Auditor is asking for policy and/or procedures under Right to Financial Privacy......... anyone have anything to share or reference to?

If you google "right to financial privacy act exam procedures", you can look at exam procedures based on who your regulator is. This is usually a good starting point to see what a policy/procedure should cover.

Here are the FDIC ones I found (from 2006), if it helps:

http://www.fdic.gov/regulations/compliance/manual/pdf/VIII-3.1.pdf

You are free to disagree with your auditor about the need for a policy on any topic where it is not mandated by law or regulation. A written RFPA policy is not a legal requirement and most community banks do not have one. It would only be cost justified if your bank received lots of demands for information from the federal government.

Your bank (every bank) does have a practical need for written procedures addressing how to handle third party demands for customer funds and information including demands and inquiries from law enforcement.

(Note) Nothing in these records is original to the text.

-- ==== Sys2Proof/Machine/Tasks.lean ====
section
/-! DEFINITION. Tasks from manifest to retirement: entry, placement, signals, allowance, retirement, publication (R195, R196, R198,
R201, R210 to R225, R235, R289, R290, R323, R375). -/

namespace Sys2Proof.Machine

/-! ### What must be performed first (R196, R198, R202) -/

/-- Has every store that a context handed to memory before place `place` been performed? -/
def storesDone (s : State) (task : Option Nat) (c x place : Nat) : Bool :=
  match standsAt s task c x with
  | some (d, y) => !(getAny s d y).wbuf.any fun e => e.committed && decide (e.seq < place)
  | none => true

/-- Can the Serai answer a context now (R337, R346): its die is not held in reset, and the message can pass? -/
def answersPass (s : State) (task : Option Nat) (c x : Nat) : Bool :=
  match standsAt s task c x with
  | some (d, y) => !decide (y < 4) || isMgmt d || (decide ((getDie s (dieOf d)).rphase < 3 ∨ 4 < (getDie s (dieOf d)).rphase) && mayPass s 16 (dieOf d))
  | none => true

/-- Those stores stand at package scope (R117, R250): the dirty lines of the die are written back. -/
def toPackage (s : State) (c : Nat) : State := if isMgmt c then s else writeBackAll s (dieOf c)

/-! ### Placement (R225, R235) -/

/-- Grain cells of a task. -/
def grainCells (m : Manifest) (t : Task) : Nat :=
  ((List.range 4).map fun a => (axisExtent t a + axisGrain m a - 1) / axisGrain m a).foldl (· * ·) 1

/-- A claim of the header, in [63:32] PER and [31:0] BASE, for `u` cells. -/
def claimOf (w : Word) (u : Nat) : Nat := w.toNat % 2 ^ 32 + w.toNat / 2 ^ 32 * u

/-- The first free window of `n` slice words for a context (R234). -/
def sliceWindow (s : State) (c x n : Nat) : Option Nat := (List.range (Config.sliceWords + 1)).find? fun b => sliceFree s c x b n

/-- TASKID of a task (Table 2.4). -/
def taskidOf (t : Task) : Word := BitVec.ofNat 64 (t.seq.toNat * 2 ^ 32 + t.index % 2 ^ 24 * 2 ^ 8 + t.depth % 2 ^ 8)

/-- Registers from a list, from register `n` on. -/
def putRegs (g : Tab Word) (n : Nat) : List Nat → Tab Word
  | [] => g
  | v :: r => putRegs (g.set n (BitVec.ofNat 64 v)) (n + 1) r

/-- The registers at task start (Table 2.2). -/
def startRegs (m : Manifest) (t : Task) : Regs :=
  let g := putRegs .empty 4 ((m.args.map (·.toNat)) ++ t.lo ++ t.hi ++ [(taskidOf t).toNat, t.depth])
  { Regs.reset with
    g := g
    bankkey := (((m.levels.find? fun (l : Nat × BitVec 32) => l.1 == 1).map fun (l : Nat × BitVec 32) => l.2).getD 0).setWidth 64 }

/-- The completion area of an entry (R195): a reference in tensor 0, or 0 without a request pool. -/
def areaOf (s : State) (pid e : Nat) : Option Word := (getProc s pid).pool.map fun b => mkRef 0 (refIdx b + 4096 * e)

/-- The area is zeroed before the first bundle. -/
def zeroArea (s : State) (pid : Nat) : Option Word → State
  | none => s
  | some r => match tensorZero s pid (refIdx r) true with
    | (s1, some p) => writeDepots s1 (cellsOf p 0 4096)
    | (s1, none) => s1

/-- The context at task start (Table 2.2), which is its first waypoint (R39). -/
def startCtx (k : Ctx) (m : Manifest) (t : Task) (e base ts sl win cy : Nat) (cmpla : Word) : Ctx :=
  let r := { startRegs m t with claimb := ts, slice := sl }
  { twinCleared k with
    live := r, wp := r, pc := m.entry, wppc := m.entry, bpc := m.entry, jumped := true, wpjumped := true
    vregs := m.vregs, vbase := base, taskid := taskidOf t, prio := BitVec.ofNat 3 t.prio
    allow := Nat.min cy (2 ^ 32 - 1), slbase := win, status := .running, cmpla := cmpla, task := some e, pid := t.pid
    rqseq := 0, acnt := .empty, nprev := none }

/-- A task stands on a context: it enters its nodes (R231). -/
def reachContext (s : State) (e : Nat) (t : Task) (m : Manifest) (c x : Nat) : State :=
  let n := s.serai.order
  let s0 := setSerai s fun r => { r with order := n + 1 }
  let s1 := match getIndex s0 (taskKey t) with | some ix => putIndex s0 (taskKey t) { ix with placed := true } | none => s0
  nodesIn (putTask s1 e { t with st := .placed, core := c, x := x, since := s.now, order := n, inNode := true }) m c m.levels.length

/-- A task that finds too little free space returns to its cluster queue (R225). -/
def requeueTask (s : State) (e : Nat) (t : Task) (m : Manifest) (c : Nat) : State :=
  let n := s.serai.order
  let s1 := setSerai { s with delays := s.delays.drop 1 } fun r => { r with order := n + 1 }
  nodesOut (putTask s1 e { t with st := .ready, requeues := t.requeues + 1, order := n, since := s.now, inNode := false,
                                  notBefore := s.now + 1 + nextDelay s }) m c m.levels.length

/-- Saturated to `n` bits. -/
def satBits (n v : Nat) : Nat := Nat.min v (2 ^ n - 1)

/-- A task has reached a context; its claims are set up (R225). -/
def setUpClaims (s : State) (e : Nat) (t : Task) (m : Manifest) (c x base : Nat) : State :=
  let u := grainCells m t
  let ts := claimOf m.claimts u
  let sl := claimOf m.claimsl u
  let cy := claimOf m.claimcy u
  let area := areaOf s t.pid e
  let start := fun (st : State) (ts sl win : Nat) =>
    let s1 := zeroArea st t.pid area
    let k := { startCtx (getCtx s1 c x) m t e base ts sl win cy (area.getD 0) with run := st.fresh + 1 }
    carry (setCtx s1 c x k) 16 (coreEnd c) (if t.fixed then .place c x k [] else .plain)
  if Config.tileStoreBytes < ts ∨ Config.sliceWords < sl then
    if t.fixed then
      takeTrap (start s 0 0 0) c x ⟨0x0E, 0, false, BitVec.ofNat 64 (satBits 16 sl * 2 ^ 32 + satBits 32 ts), m.entry⟩
    else abortAndSplit s e
  else match (if freeTileStore s c x < ts then none else if sl = 0 then some 0 else sliceWindow s c x sl) with
    | some win => start s ts sl win
    | none =>
      if t.fixed ∨ t.requeues + 1 < 4 then requeueTask s e t m c
      else abortAndSplit (putTask s e { t with st := .placed, core := c, x := x, requeues := t.requeues + 1 }) e

/-- TASK_PLACEMENT: a ready task reaches a free context of its cluster (R224, R225). A die of another process is cleared first (R235),
and the register banks of its run are turned on (R208). -/
def placeTask (s : State) (e c x : Nat) : State :=
  match getTask s e with
  | none => s
  | some t => match manifestOf s t.seq with
    | none => s
    | some m =>
      if !placeable s t m c x || !firstInLine s t c x then s
      else
        let b := coreReady s c t.pid m.vregs
        if !b.2 then b.1
        else match findRegs b.1 c m.vregs with
          | none => b.1
          | some base =>
            let s1 := reachContext b.1 e t m c x
            match getTask s1 e with
            | some u => setUpClaims s1 e u m c x base
            | none => s1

Demands from the federal government should be included there, but there is no need to treat them separately - most of your procedures for delivering funds and information to third parties will be the same no matter who the third party is. The specific requirements of RFPA; e.g. obtaining certifications, will be no more than footnotes to your everyday procedures.

I agree with Ken. Unless the auditor has identified an issue (like you screwed one up) the recommendation (if any) should be for improved written procedures and not some formal policy document. What is the policy document going to say anyway beside we will comply with the regulation? Having policies for laws and regulations should be limited to where the bank has options within the regulations itself and then the board or management then states the official policy of the bank in relationship to those options. There are no options in the RFPA, you follow the regulation plain and simple. I audit many smaller community banks and I think I have seen one request that fell under the RFPA in the last five years.